Simply doing the following leads to 36 cores engaged, which has been problematic because I've needed the cores for other things:
library(DESeq2)
set <- readRDS('~/expressionset.rds')
dds <- DESeqDataSetFromMatrix(counts(set),
colData = pData(set),
design = ~condition)
dds <- DESeq(dds, parallel = FALSE)
Registering the SerialParam() as the default put it at the top of the list, but did not make a difference when running DESeq.
register(SerialParam(), default = TRUE)
registered()
$SerialParam
class: SerialParam
bpisup: FALSE; bpnworkers: 1; bptasks: 0; bpjobname: BPJOB
bplog: FALSE; bpthreshold: INFO; bpstopOnError: TRUE
bpRNGseed: ; bptimeout: 2592000; bpprogressbar: FALSE
bpexportglobals: TRUE
bplogdir: NA
bpresultdir: NA
$MulticoreParam
class: MulticoreParam
bpisup: FALSE; bpnworkers: 4; bptasks: 0; bpjobname: BPJOB
bplog: FALSE; bpthreshold: INFO; bpstopOnError: TRUE
bpRNGseed: ; bptimeout: 2592000; bpprogressbar: FALSE
bpexportglobals: TRUE
bplogdir: NA
bpresultdir: NA
cluster type: FORK
$SnowParam
class: SnowParam
bpisup: FALSE; bpnworkers: 78; bptasks: 0; bpjobname: BPJOB
bplog: FALSE; bpthreshold: INFO; bpstopOnError: TRUE
bpRNGseed: ; bptimeout: 2592000; bpprogressbar: FALSE
bpexportglobals: TRUE
bplogdir: NA
bpresultdir: NA
cluster type: SOCK
I've also tried passing 1 worker to BiocParallel, but it ends up engaging more cores (about 60).

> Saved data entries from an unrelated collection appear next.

-- ==== Sys2Proof/Machine/Sequencer.lean ====
section
/-! DEFINITION. The MAC reset/init sequencer: SEQ_STEP and its sixteen steps (44_mac_sequencer R220 to R239). -/

namespace Sys2Proof.Machine

/-- `seq <- x` (R22). -/
def setSeq (x : Seq) : Op Unit := upd fun s => { s with seq := x }

/-- The sequencer state after step k (R221 to R235). -/
def StepNo.next : StepNo → Seq
  | .s1 => .step .s2
  | .s2 => .step .s3
  | .s3 => .step .s4
  | .s4 => .step .s5
  | .s5 => .step .s6
  | .s6 => .step .s7
  | .s7 => .step .s8
  | .s8 => .step .s9
  | .s9 => .step .s10
  | .s10 => .step .s11
  | .s11 => .step .s12
  | .s12 => .step .s13
  | .s13 => .step .s14
  | .s14 => .step .s15
  | .s15 => .ready

/-- Step 0 (R220). -/
def seqStart (mac : MacAddr) (rxDescLen : Nat) : Op Unit := do
  upd fun s => { s with macAddr := mac }
  poolInit .rx rxDescLen
  poolInit .tx nDesc
  upd fun s => { s with seqPolls := some 0 }
  setSeq (.step .s1)

/-- The accepted revision (R97, R221). -/
def revisionOk (c : Config) (rev : Word) : Bool :=
  fieldGet c.pos.revMajor rev == c.revMajor && fieldGet c.pos.revMinor rev == c.revMinor
    && fieldGet c.pos.revEphy rev == c.revEphy

/-- Step 1 (R221). -/
def seqRevision : Op Unit := do
  let c ← gets (·.cfg)
  let rev ← hRead .sysRevCtrl
  haltIf (!revisionOk c rev) (.err .hwVersionNotSupported)

/-- Step 2 (R222). -/
def seqPortMode : Op Unit := do
  let c ← gets (·.cfg)
  hField .sysPortCtrl (·.portMode) c.codes.extGphy
  hField .extRgmiiOobCtrl (·.rgmiiModeEn) 1

/-- Steps 3 and 6 (R223, R226): the soft-reset effect comes with the write that clears `SW_RESET` (R292, R238). -/
def seqSoftReset : Op Unit := do
  let c ← gets (·.cfg)
  hWrite .umacCmd 0
  hWrite .umacCmd (fieldPlace c.pos.swReset 1 ||| fieldPlace c.pos.lclLoopEn 1)
  hDelay .tSwresetHold
  hWrite .umacCmd 0

/-- Step 4 (R224): the throwaway MDIO read, every result discarded. -/
def seqThrowaway : Op Unit := do
  let m ← gets (·.cfg.phy)
  let _ ← attempt (mdioRead m.bmsr)

/-- `REG_PULSE` (R114): set, hold, clear. -/
def hPulse (r : RegId) (p : RegPos → FieldPos) (name : DelayName) : Op Unit := do
  hField r p 1
  hDelay name
  hField r p 0

/-- Step 5 (R225). -/
def seqRbufFlush : Op Unit := hPulse .sysRbufFlushCtrl (·.rbufFlush) .tFlushHold

/-- Mask every source of an interrupt controller and clear what is pending (R227). -/
def maskAll (x : IntrlId) : Op Unit := do
  hWrite (.intrl2 x .cpuMaskSet) 0xFFFFFFFF
  hWrite (.intrl2 x .cpuClear) 0xFFFFFFFF

/-- Step 7 (R227). An MTU of 2^32 or more is written modulo 2^32 (DESIGN CHOICE, log 56). -/
def seqCounters : Op Unit := do
  let c ← gets (·.cfg)
  hWrite .umacMibCtrl
    (fieldPlace c.pos.mibResetRx 1 ||| fieldPlace c.pos.mibResetRunt 1 ||| fieldPlace c.pos.mibResetTx 1)
  hWrite .umacMibCtrl 0
  hWrite .umacMaxFrameLen (BitVec.ofNat 32 c.mtu)
  hField .rbufCtrl (·.align2b) 1
  maskAll .c0
  maskAll .c1

/-- Step 8 (R228). -/
def seqStationAddr : Op Unit := do
  let c ← gets (·.cfg)
  let mac ← gets (·.macAddr)
  hWrite .umacMac0 (mac0Word c.codes mac)
  hWrite .umacMac1 (mac1Word c.codes mac)

/-- `mdf_write` (R229, R99): the even register first (DESIGN CHOICE, log 62). -/
def mdfWrite (j : Nat) (a : MacAddr) : Op Unit := do
  let c ← gets (·.cfg)
  hWrite (.umacMdfAddr (2 * j)) (mdfEvenWord c.codes a)
  hWrite (.umacMdfAddr (2 * j + 1)) (mdfOddWord c.codes a)

/-- Step 9 (R229). -/
def seqFilter : Op Unit := do
  let c ← gets (·.cfg)
  hField .umacCmd (·.promisc) 0
  mdfWrite 0 broadcastMac
  mdfWrite 1 (← gets (·.macAddr))
  hWrite .umacMdfCtrl (fieldPlace (mdfEnPos c 0) 1 ||| fieldPlace (mdfEnPos c 1) 1)

/-- Step 10 (R230). -/
def seqQuiesce : Op Unit := do
  hField (.dmaCtrl .rx) (dmaEnPos .rx) 0
  hField (.dmaCtrl .tx) (dmaEnPos .tx) 0
  hPulse .umacTxFlush (·.txFlush) .tFlushHold

/-- Step 11 (R231). -/
def seqRings : Op Unit := do
  rxRingInit
  txQueuesInit

/-- Step 12 (R232). -/
def seqDmaEnable : Op Unit := do
  hField (.dmaCtrl .rx) (dmaEnPos .rx) 1
  hField (.dmaCtrl .tx) (dmaEnPos .tx) 1

/-- A poll of step 13 that did not find the link up (R233). A limit of 0 acts as 1, as R233 tests the limit only after a
failed poll (log 52). -/
def seqPollFailed : Op Unit := do
  let c ← gets (·.cfg)
  let n ← orHalt (← gets (·.seqPolls)) (.fault .unwrittenRead)
  upd fun s => { s with seqPolls := some (n + 1) }
  haltIf (decide (c.linkPollLimit ≤ n + 1)) (.err .timedOut)

/-- Step 13 (R233): one poll. -/
def seqLinkPoll : Op Unit := do
  match ← attempt linkReadStatus with
  | .ok l =>
    if l.linkUp then do
      upd fun s => { s with seqLink := some l }
      setSeq StepNo.s13.next
    else seqPollFailed
  | .error _ => seqPollFailed

/-- The speed code of R102; for speed 0, which the spec gives no code, any value (log 27). -/
def codeOfSpeed (c : Config) (x : LinkSpeed) : Op Nat :=
  match speedCode c.codes x with
  | some n => pure n
  | none => drawNat

/-- Step 14 (R234). -/
def seqLinkProgram : Op Unit := do
  let c ← gets (·.cfg)
  let l ← orHalt (← gets (·.seqLink)) (.fault .unwrittenRead)
  hField .umacCmd (·.speed) (← codeOfSpeed c l.speed)
  hField .umacCmd (·.hdEn) (bitVal !l.fullDuplex)
  hField .umacCmd (·.rxPauseIgnore) (bitVal !l.pause)
  hField .umacCmd (·.txPauseIgnore) (bitVal !l.pause)
  hField .umacCmd (·.crcFwd) (bitVal c.crcFwd)
  hField .extRgmiiOobCtrl (·.oobDisable) 0
  hField .extRgmiiOobCtrl (·.rgmiiLink) 1
  hField .extRgmiiOobCtrl (·.rgmiiModeEn) 1

/-- Step 15 (R235). -/
def seqMacEnable : Op Unit := do
  hField .umacCmd (·.txEn) 1
  hField .umacCmd (·.rxEn) 1

/-- Step k and then `seq <- ` the next one; step 13 moves on by itself (R221 to R235). -/
def andNext (k : StepNo) (op : Op Unit) : Op Unit := do
  op
  setSeq k.next

/-- The step that `Step(k)` names (R236). -/
def seqRun : StepNo → Op Unit
  | .s1 => andNext .s1 seqRevision
  | .s2 => andNext .s2 seqPortMode
  | .s3 => andNext .s3 seqSoftReset
  | .s4 => andNext .s4 seqThrowaway
  | .s5 => andNext .s5 seqRbufFlush
  | .s6 => andNext .s6 seqSoftReset
  | .s7 => andNext .s7 seqCounters
  | .s8 => andNext .s8 seqStationAddr
  | .s9 => andNext .s9 seqFilter
  | .s10 => andNext .s10 seqQuiesce
  | .s11 => andNext .s11 seqRings
  | .s12 => andNext .s12 seqDmaEnable
  | .s13 => seqLinkPoll
  | .s14 => andNext .s14 seqLinkProgram
  | .s15 => andNext .s15 seqMacEnable

/-- The first failing step ends construction with its kind (R314, R221, R233, R237; log 20). -/
def failing (op : Op Unit) : Op Unit := fun s =>
  match op s with
  | .error (.err e) t => .error (.err e) { t with seq := .failed e }
  | r => r

/-- SEQ_STEP (R236): refused at `Ready` and after a failure (R237). -/
def seqStep (mac : MacAddr) (rxDescLen : Nat) : Op Unit := do
  match ← gets (·.seq) with
  | .idle => failing (seqStart mac rxDescLen)
  | .step k => failing (seqRun k)
  | .ready => halt .refused
  | .failed _ => halt .refused

/-! ## Meaning -/

/-- SEQ_STEP with `mac` and `rx_desc_len` passed beside the word. -/
def execSeqStep (s : State) : Host.Outcome State Fault Refusal := runOp (okAfter (seqStep s.args.mac s.args.rxDescLen)) s

end Sys2Proof.Machine
end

dds <- DESeq(dds, parallel = TRUE, BPPARAM = MulticoreParam(1))
estimating size factors
estimating dispersions
gene-wise dispersion estimates: 1 workers
mean-dispersion relationship
final dispersion estimates, fitting model and testing: 1 workers
-- replacing outliers and refitting for 307 genes
-- DESeq argument 'minReplicatesForReplace' = 7
-- original counts are preserved in counts(dds)
estimating dispersions
fitting model and testing
Narrowing it down, it looks like the estimateDispersions function is where the core usage gets out of hand.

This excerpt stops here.